To the IRS, Every Tax Period Stands on Its Own

I received a call recently from someone already represented by a tax attorney, but who wanted my opinion on whether there was anything his attorney could have done to avoid the following, very unfortunate situation.  John Barrett owed a bunch of employment taxes on his own. He tried to make arrangements to pay them, and made good use of the Collection Due Process provisions in the Tax Code: he filed four cases against the IRS in the Tax Court to challenge the way the IRS was trying to collect almost $85,000. He settled those cases with an agreement that the IRS would place these liabilities “in a Currently Not Collectible status due to the petitioner’s financial hardship.” This is a good result, because it means that the IRS will go away and not try to collect these liabilities.

Unfortunately Barrett had other liabilities: he and his wife Carol owed $10,000 in joint income taxes for the 2002 and 2009 tax years. The IRS tried to levy on their bank accounts, so together the Barretts filed another Collection Due Process case (Tax Court case 1576-12L). They claimed that the legal doctrine of “res judicata” (“the thing has been decided”) required the IRS to make the joint income tax liabilities non-collectible too. After all, if financial hardship prevented John Barrett from paying the $85,000 in back employment taxes, that same hardship ought to extend to the $10,000 in income tax owed. When the IRS asked for financial documentation to determine collection alternatives, the Barretts produced only the signed settlement agreements from John’s employment tax cases.

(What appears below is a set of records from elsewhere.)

-- ==== Sys2Proof/Machine/Memory.lean ====
section
/-!
DEFINITION. Memory as a canonical sparse list of (address, byte) cells: addresses strictly rising, no
cell equal to what an unlisted address reads as. An unlisted byte reads 0 (notes/assumptions/2.md).
-/

namespace Sys2Proof.Machine

/-- What an unlisted address reads as. -/
def memBlank : Byte := 0

/-- The canonical form. -/
def Memory.wf : List Host.Cell → Bool
  | [] => true
  | [(_, v)] => v != memBlank
  | (a, v) :: (b, w) :: m => v != memBlank && decide (a < b) && Memory.wf ((b, w) :: m)

/-- One byte. -/
def memRead : List Host.Cell → Nat → Byte
  | [], _ => memBlank
  | (k, v) :: m, a => if k = a then v else if a < k then memBlank else memRead m a

/-- One byte written; the blank value takes its cell away. -/
def memWrite : List Host.Cell → Nat → Byte → List Host.Cell
  | [], a, b => if b = memBlank then [] else [(a, b)]
  | (k, v) :: m, a, b =>
    if a < k then (if b = memBlank then (k, v) :: m else (a, b) :: (k, v) :: m)
    else if a = k then (if b = memBlank then m else (a, b) :: m)
    else (k, v) :: memWrite m a b

/-- n bytes from an address upward. -/
def memReadAll (m : List Host.Cell) (a : Nat) : Nat → List Byte
  | 0 => []
  | n + 1 => memRead m a :: memReadAll m (a + 1) n

/-- Bytes written from an address upward. -/
def memWriteAll (m : List Host.Cell) (a : Nat) : List Byte → List Host.Cell
  | [] => m
  | b :: bs => memWriteAll (memWrite m a b) (a + 1) bs

/-- Zeros written over n bytes from an address. -/
def memZero (m : List Host.Cell) (a n : Nat) : List Host.Cell :=
  m.filter fun c => !(decide (a ≤ c.1) && decide (c.1 < a + n))

end Sys2Proof.Machine
end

The IRS disagreed that it had decided that the income tax liabilities were non-collectible, and so did the Tax Court (T.C. Memo. 2013-256). “A well-established principle is that the Commissioner [IRS] may challenge in a succeeding year what was accepted in a previous year,” according to Judge Cohen. End result: the IRS gets to levy on any accounts it finds belonging to John and Carol, and it doesn’t need to find the liabilities non-collectible.

The result is tragic, because the Barretts probably could have gotten their joint income tax liabilities into non-collectible status by providing the same documentation that John produced to find the $85,000 non-collectible. The appeals officer considering their situation had already proposed an installment agreement of $340 a month, and offered to do more for them if they provided a financial statement (Form 433A). Had I represented the Barretts, I would have had them complete the Form 433A and provided all requested documentation, while also sending the information from John’s employment tax collection effort to show how the IRS had dealt with the same taxpayer on a different liability. In truth, they may have the chance to do that now, but the IRS will have the legal right to reject their offers to pay on their terms.

The moral of this case: cooperate with the collection officer. If he asks for specific documentation, show it to him. The argument that the IRS had already considered his situation and reached a decision does not hold water, because the IRS treats each individual tax liability as a separate item – each year, each type of tax – as a separate item.

It’s Not Easy Dealing with the Franchise Tax Board

My clients owed the California Franchise Tax Board (FTB) $8,000 for the  2011 tax year; they filed their return late, and couldn’t pay it all at once.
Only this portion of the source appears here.